### [What you are asked to do]
Work through the data and report how many lines include the string "extents", giving the number alone.

Provided data Block Start

-- ==== Sys2Proof/Machine/Movement.lean ====
section
/-! DEFINITION. Moves between the tiers (R257 to R267, R278): their start, the home switch with its drain, allocations that wait,
heat, demotion and compaction. -/

namespace Sys2Proof.Machine

/-! ## Demotion and compaction (R257, R258, R260) -/

/-- R257, R258: what a T1 home holds, when it can be a victim: an unpinned sealed page, or a block of a SEALED object that is not
resident and is not being read, with no move of it. -/
def victimAt (s : Dev) (pool : Nat) (addr : Nat) : Option Datum :=
  if (mget s.tir.t1Homes addr).any (fun e => decide (e.2 = pool)) then
    match s.kvs.pages.find? fun e => decide (e.2.home = .t1 addr) with
    | some (p, pg) =>
      if pg.state = .sealed ∧ pinCount s p = 0 ∧ !(s.tir.moves.any fun m => decide (m.datum = .page p)) then some (.page p) else none
    | none =>
      s.tir.objs.findSome? fun o =>
        if o.2.state = .sealed ∧ !o.2.resident ∧ o.2.readers = 0 then
          (o.2.blocks.find? fun b => decide (b.2 = .t1 addr)).bind fun b =>
            let d := Datum.block o.1 b.1
            if s.tir.moves.any fun m => decide (m.datum = d) then none else some d
        else none
  else none

/-- R258: the next home that demotion takes: the greatest age, the lower address on a tie. DEDUCED: log entry 59. -/
def demotionVictim (s : Dev) : Option Datum :=
  let able := s.tir.heat.filterMap fun e => (victimAt s coldPoolKey e.1).map fun d => (e.1, e.2, d)
  (firstBy (fun a b => decide (b.2.1 < a.2.1) || (decide (a.2.1 = b.2.1) && decide (a.1 < b.1))) able).map (·.2.2)

/-- R258: bytes of the cold pool that demotions in progress will free. -/
def demotingBytes (s : Dev) : Nat :=
  sumBy (fun m => if m.kind = .demotion then (match homeOf s m.datum with
    | some (.t1 a) => (mget s.tir.t1Homes a).elim 0 (·.1)
    | _ => 0) else 0) s.tir.moves

/-- R258: demotions are queued while the cold pool is to fall to its low mark, `fuel` at most. -/
def queueDemotions : Nat → Dev → Dev
  | 0, s => s
  | n + 1, s =>
    if (s.tir.coldUsed - demotingBytes s) * 100 ≤ s.coldLwmPct * s.tir.coldPool then s
    else
      match demotionVictim s with
      | some d => queueDemotions n (queueMove d .demotion 0 s)
      | none => s

/-- R258: demotion starts at the high mark and stops at the low mark. -/
def demotion (s : Dev) : Dev :=
  let run := if s.tir.demoting then decide (s.coldLwmPct * s.tir.coldPool < s.tir.coldUsed * 100)
    else decide (s.coldHwmPct * s.tir.coldPool ≤ s.tir.coldUsed * 100) && decide (0 < s.tir.coldPool)
  let s := { s with tir.demoting := run }
  if run then queueDemotions s.tir.heat.length s else s

/-- R260: in the density profile every cold home of a reserve share is to be moved into the cold pool. -/
def compact (s : Dev) : Dev :=
  if s.tt.profile = .density then
    forL (s.tir.heat.filter fun e => decide (s.coldK ≤ e.2)) (fun e s =>
      match mget s.tir.t1Homes e.1 with
      | some (_, pool) =>
        if pool = coldPoolKey ∨ pool = weightPoolKey then s
        else (match victimAt s pool e.1 with
          | some d => queueMove d .compaction 0 s
          | none => s)
      | none => s) s
  else s

/-- R257: 1,024 frames have passed: every age increments. -/
def heatTick (s : Dev) : Dev :=
  if (s.tt.frame - s.tir.heatFrame).toNat < 1024 then s
  else compact (demotion { s with tir.heat := mmap s.tir.heat (fun a => min 15 (a + 1)), tir.heatFrame := s.tt.frame })

/-! ## Destinations (R256, R259, R269, R329) -/

/-- R329, R331: a new place for an extent: in the relocation log of its group, unchanged in form; a degraded group opens no band,
so its extents go where new data would. -/
def relocExtent (d : Datum) (e : Extent) (s : Dev) : Option (Extent × Dev) :=
  if s.fls.degraded.contains (bandOfUnit e.unit / 4096) then t2Take d e.codec e.len4k s
  else (appendExtent (bandOfUnit e.unit / 4096) true e.len4k (kindOf s d) (some d) s).map fun x =>
    ({ unit := x.1, len4k := e.len4k, codec := e.codec }, x.2)

/-- R268, R329: the extents of a saved-table set, those in a band being emptied at new places. -/
def relocSet (d : Datum) : List Extent → Dev → Option (List Extent × Dev)
  | [], s => some ([], s)
  | e :: rest, s =>
    let first : Option (Extent × Dev) :=
      if (s.band (bandOfUnit e.unit)).state = .compacting then relocExtent d e s else some (e, s)
    match first with
    | none => none
    | some (x, s) => (relocSet d rest s).map fun r => (x :: r.1, r.2)

/-- R329: the destination of a relocation; that of a saved-table set writes its index anew with the extents that move. -/
def relocHome (d : Datum) (s : Dev) : Option (Home × Dev) :=
  match homeOf s d with
  | some (.t2 e) =>
    match d with
    | .tables i =>
      (match relocSet d ((mget s.kvs.seqs i).elim [] (·.ptSet)) s with
      | none => none
      | some (set, s) => (relocExtent d e s).map fun x => (.t2 x.1, modSeq i (fun q => { q with ptNext := set }) x.2))
    | _ => (relocExtent d e s).map fun x => (.t2 x.1, x.2)
  | _ => none

/-- R256, R269: a destination in T1: a staging slot for an open page, a home from the datum's pools otherwise. -/
def intoT1 (d : Datum) (pools : List Nat) (s : Dev) : Option (Home × Dev) :=
  match d with
  | .page p =>
    match mget s.kvs.pages p with
    | none => none
    | some pg =>
      if pg.state = .opened then
        if stagingFits s pg.page4k then let (k, s) := stagingTake pg.page4k s; some (.staging k, s) else none
      else t1Home d pools s
  | _ => t1Home d pools s

/-- The destination of a move. -/
def destination (m : Move) (s : Dev) : Option (Home × Dev) :=
  match m.kind with
  | .demotion => t2Home m.datum s
  | .park => t2Home m.datum s
  | .relocation => relocHome m.datum s
  | .compaction => t1Home m.datum [coldPoolKey] s
  | _ => intoT1 m.datum (poolsOf s m.datum) s

/-- The move's destination lies in T2. -/
def MoveKind.toT2 : MoveKind → Bool
  | .demotion => true | .park => true | .relocation => true | _ => false

/-! ## The start of a move (R266) -/

/-- R266, R267, R277: nothing that goes before this move is still queued: for a park an earlier move of the same sequence, for a
promotion one with an earlier need_by that waits for nothing. DEDUCED: log entry 59. -/
def mayStart (s : Dev) (m : Move) : Bool :=
  let waits (x : Move) : Bool := s.tir.allocWaits.any (fun w => decide (w.move = x.id)) ||
    s.pfx.pinWaits.any (fun w => decide (w.op = moveOp x.id))
  let before (x : Move) : Bool :=
    if x.needBy = m.needBy then decide (x.order < m.order) else decide (earlier x.needBy m.needBy = x.needBy)
  match m.kind with
  | .park => !(s.tir.moves.any fun x => decide (x.kind = .park) && decide (x.state = .queued) && decide (x.order < m.order)
      && decide (seqOfDatum s x.datum = seqOfDatum s m.datum))
  | .promotion => !(s.tir.moves.any fun x => decide (x.kind = .promotion) && decide (x.state = .queued) && !waits x && before x)
  | _ => true

/-- R279, R322: the reads that a copy out of T2 needs. -/
def moveReads (m : Move) (s : Dev) : Dev :=
  match homeOf s m.datum with
  | some (.t2 e) =>
    let set := match m.datum with
      | .tables i => (mget s.kvs.seqs i).elim [] (·.ptSet)
      | _ => []
    let proj := match m.datum with
      | .page p => mget s.tir.proj p
      | _ => none
    match proj with
    | some t =>
      { s with
        fls.reads := s.fls.reads ++ [{ id := s.fls.nextRead, unit := e.unit, len := e.len4k, move := some m.id, datum := m.datum,
                                       projection := t, step := 0 }]
        fls.nextRead := s.fls.nextRead + 1 }
    | none => forL (e :: set) (fun x s => addRead m.datum x (some m.id) s) s
  | _ => s

/-- R266: the move's source is pinned: a page by a pin, any other datum as it stands. -/
def sourcePinned (s : Dev) (m : Move) : Bool :=
  match m.datum with
  | .page p => s.pfx.pinOps.any fun h => decide (h.op = moveOp m.id) && decide (h.page = p)
  | _ => true

/-- R266: the source is pinned, or waits for its pin. -/
def pinSource (m : Move) (s : Dev) : Dev :=
  match m.datum with
  | .page p =>
    if sourcePinned s m || s.pfx.pinWaits.any (fun w => decide (w.op = moveOp m.id)) then s else takePin (moveOp m.id) p s
  | _ => s

/-- R259: the allocation of a move waits for demotion. -/
def waitAlloc (m : Move) (s : Dev) : Dev :=
  if s.tir.allocWaits.any fun w => decide (w.move = m.id) then s
  else demotion { s with tir.allocWaits := s.tir.allocWaits ++ [{ move := m.id, since := s.now }] }

/-- R266: a queued move whose source is pinned and whose destination is allocated begins copying. -/
def beginCopy (m : Move) (s : Dev) : Dev :=
  match destination m s with
  | none => if m.kind.toT2 then noFreeBand s else waitAlloc m s
  | some (h, s) =>
    let s := { s with tir.allocWaits := s.tir.allocWaits.filter fun w => !decide (w.move = m.id) }
    demotion (moveReads m (modMove m.id (fun m => { m with state := .copying, dest := some h }) s))

/-- R329: an extent of the datum lies in a band that is being emptied. -/
def needsReloc (s : Dev) (d : Datum) : Bool :=
  let inside (e : Extent) : Bool := decide ((s.band (bandOfUnit e.unit)).state = .compacting)
  let set := match d with
    | .tables i => (mget s.kvs.seqs i).elim [] (·.ptSet)
    | _ => []
  match homeOf s d with
  | some (.t2 e) => (e :: set).any inside
  | _ => false

/-- R266: the move starts; a relocation whose extent is stale is skipped (R329). -/
def moveStart (id : Nat) (s : Dev) : Dev :=
  match s.tir.moves.find? fun m => decide (m.id = id) with
  | none => s
  | some m =>
    if m.state ≠ .queued ∨ !mayStart s m then s
    else if m.kind = .relocation ∧ !needsReloc s m.datum then cancelMove m s
    else
      let s := pinSource m s
      if sourcePinned s m then beginCopy m s else s

/-! ## The switch (R263, R264) -/

/-- R263: drain-table entries. -/
def drainEntries : Nat := 16384

/-- R263: the home is switched; pin grants stay held until the switch is complete. -/
def doSwitch (m : Move) (h : Home) (s : Dev) : Dev :=
  let s := switchHome m.datum h s
  let s := match m.datum, h with
    | .page p, .staging k => (match mget s.kvs.pages p with
      | some pg => (match pg.owner with
        | some i => if pg.state = .opened then modOpen i pg.layer (fun e => { e with slot := some k }) s else s
        | none => s)
      | none => s)
    | _, _ => s
  modMove m.id (fun m => { m with state := .switching, dest := none, drainWait := none, grantHold := some s.now }) s

/-- R263, R264: the destination is written: the switch runs, or waits for a drain entry. -/
def trySwitch (m : Move) (h : Home) (s : Dev) : Dev :=
  if s.tir.drains.length < drainEntries then doSwitch m h s
  else modMove m.id (fun x => { x with drainWait := some (x.drainWait.getD s.now) }) s

/-- R319: every extent of a T2 destination has been reported good. -/
def destGood (s : Dev) (m : Move) (h : Home) : Bool :=
  match h with
  | .t2 e =>
    extentGood s e.unit && (match m.datum with
      | .tables i => (mget s.kvs.seqs i).all fun q => (q.ptSet ++ q.ptNext).all fun x => extentGood s x.unit
      | _ => true)
  | _ => true

/-- R266, R275: a move has copied its datum, or its source was uncorrectable. -/
def copyComplete (id : Nat) (sourceOk : Bool) (s : Dev) : Dev :=
  match s.tir.moves.find? fun m => decide (m.id = id) with
  | none => s
  | some m =>
    match m.state, m.dest with
    | .copying, some h =>
      if !sourceOk then uncorrectable m.datum (cancelMove m s)
      else if (s.fls.reads.any fun r => decide (r.move = some m.id)) || !destGood s m h || m.drainWait.isSome then s
      else trySwitch m h s
    | _, _ => s

/-- R263, R269: the grants are released and the switch is complete; with the last move back to T1 the held commands are taken
up. DEDUCED: log entry 59. -/
def grantHoldTimeout (id : Nat) (s : Dev) : Dev :=
  match s.tir.moves.find? fun m => decide (m.id = id) with
  | none => s
  | some m =>
    match m.state, m.grantHold with
    | .switching, some since =>
      if !past since (us 1) s.now then s
      else
        let s := demotion (finishMove m s)
        match m.kind, seqOfDatum s m.datum with
        | .abortReturn, some i =>
          if !returning s i && (mget s.kvs.seqs i).any (fun q => decide (q.state = .seated)) then runHeld i s else s
        | _, _ => s
    | _, _ => s

/-- R263, R264: a drained location is free again, and a switch that waits for an entry runs. -/
def drainFree (d : Datum) (s : Dev) : Dev :=
  match s.tir.drains.find? fun e => decide (e.datum = d) && decide (e.count = 0) && serialLe (e.frame + 2) s.tt.frame with
  | none => s
  | some e =>
    if s.ras.reclaimHalted then s
    else
      let s := freeHome e.old { s with tir.drains := s.tir.drains.erase e }
      match s.tir.moves.find? fun m => m.drainWait.isSome && decide (m.state = .copying) with
      | some m => (match m.dest with
        | some h => trySwitch m h s
        | none => s)
      | none => s

/-- R264: a switch has waited 1 ms for a drain entry: the move gives its destination back and is queued again. -/
def drainWaitTimeout (id : Nat) (s : Dev) : Dev :=
  match s.tir.moves.find? fun m => decide (m.id = id) with
  | none => s
  | some m =>
    match m.drainWait, m.dest with
    | some since, some h =>
      if !past since (ms 1) s.now then s
      else
        let s := dropPins (moveOp id) (freeHome h s)
        modMove id (fun m => { m with state := .queued, dest := none, drainWait := none }) s
    | _, _ => s

/-! ## Allocations that wait (R259) -/

/-- R301: a fetched copy lands in its new T1 home, or waits for one. -/
def landRefetch (m : Move) (s : Dev) : Dev :=
  match intoT1 m.datum (poolsOf s m.datum) s with
  | none => waitAlloc m s
  | some (h, s) =>
    let s := { s with
      tir.allocWaits := s.tir.allocWaits.filter fun w => !decide (w.move = m.id)
      tir.lostUnlisted := s.tir.lostUnlisted.filter fun p => !decide (m.datum = .page p) }
    demotion (trySwitch m h (modMove m.id (fun m => { m with state := .copying, dest := some h }) s))

/-- R259: an allocation that waited is granted. -/
def allocGranted (id : Nat) (s : Dev) : Dev :=
  match s.tir.moves.find? fun m => decide (m.id = id) with
  | none => s
  | some m =>
    if (s.tir.allocWaits.any fun w => decide (w.move = id)) && decide (m.state = .queued) then
      if m.kind = .refetch then landRefetch m s else beginCopy m s
    else s

/-- R117, R259: an allocation has waited 1 ms: a sealed page keeps its staging slot; any other move is cancelled. -/
def allocTimeout (id : Nat) (s : Dev) : Dev :=
  match s.tir.moves.find? (fun m => decide (m.id = id)), s.tir.allocWaits.find? (fun w => decide (w.move = id)) with
  | some m, some w =>
    if !past w.since (ms 1) s.now then s
    else
      let s := cancelMove m s
      match m.kind, m.datum with
      | .sealCopy, .page p =>
        (match mget s.kvs.pages p with
        | some pg => raise St.kvsSealHome pg.tenant [] (match pg.home with | .staging k => stagingLeave k s | _ => s)
        | none => s)
      | .compaction, _ => s
      | _, d =>
        let deps := dependents s d
        let s := raiseDev St.tirT1Full { s with tir.t1Full := true }
        forL deps (fun id s => delayed St.tirT1Full id s) s
  | _, _ => s

/-- R301: a mirror copy fetched from the partner arrives. -/
def refetchArrived (d : Datum) (s : Dev) : Dev :=
  if (refetchSince s d).isNone then s
  else
    let s := pushMove d .refetch 0 (cancelMoves d (endRefetch d s))
    match moveOf s d with
    | some m => landRefetch m s
    | none => s

/-! ## The commands -/

/-- R266: a move starts. -/
def execMoveStart (t : Time) (move : Nat) (s : State) : Host.Outcome State Fault Refusal := run (awake t (moveStart move)) s

/-- R259: an allocation has waited 1 ms. -/
def execT1AllocTimeout (t : Time) (move : Nat) (s : State) : Host.Outcome State Fault Refusal := run (awake t (allocTimeout move)) s

/-- R257: the heat table ages. -/
def execHeatAgeTick (t : Time) (s : State) : Host.Outcome State Fault Refusal := run (awake t heatTick) s

end Sys2Proof.Machine
end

Provided data Block End

### [Task answer]
3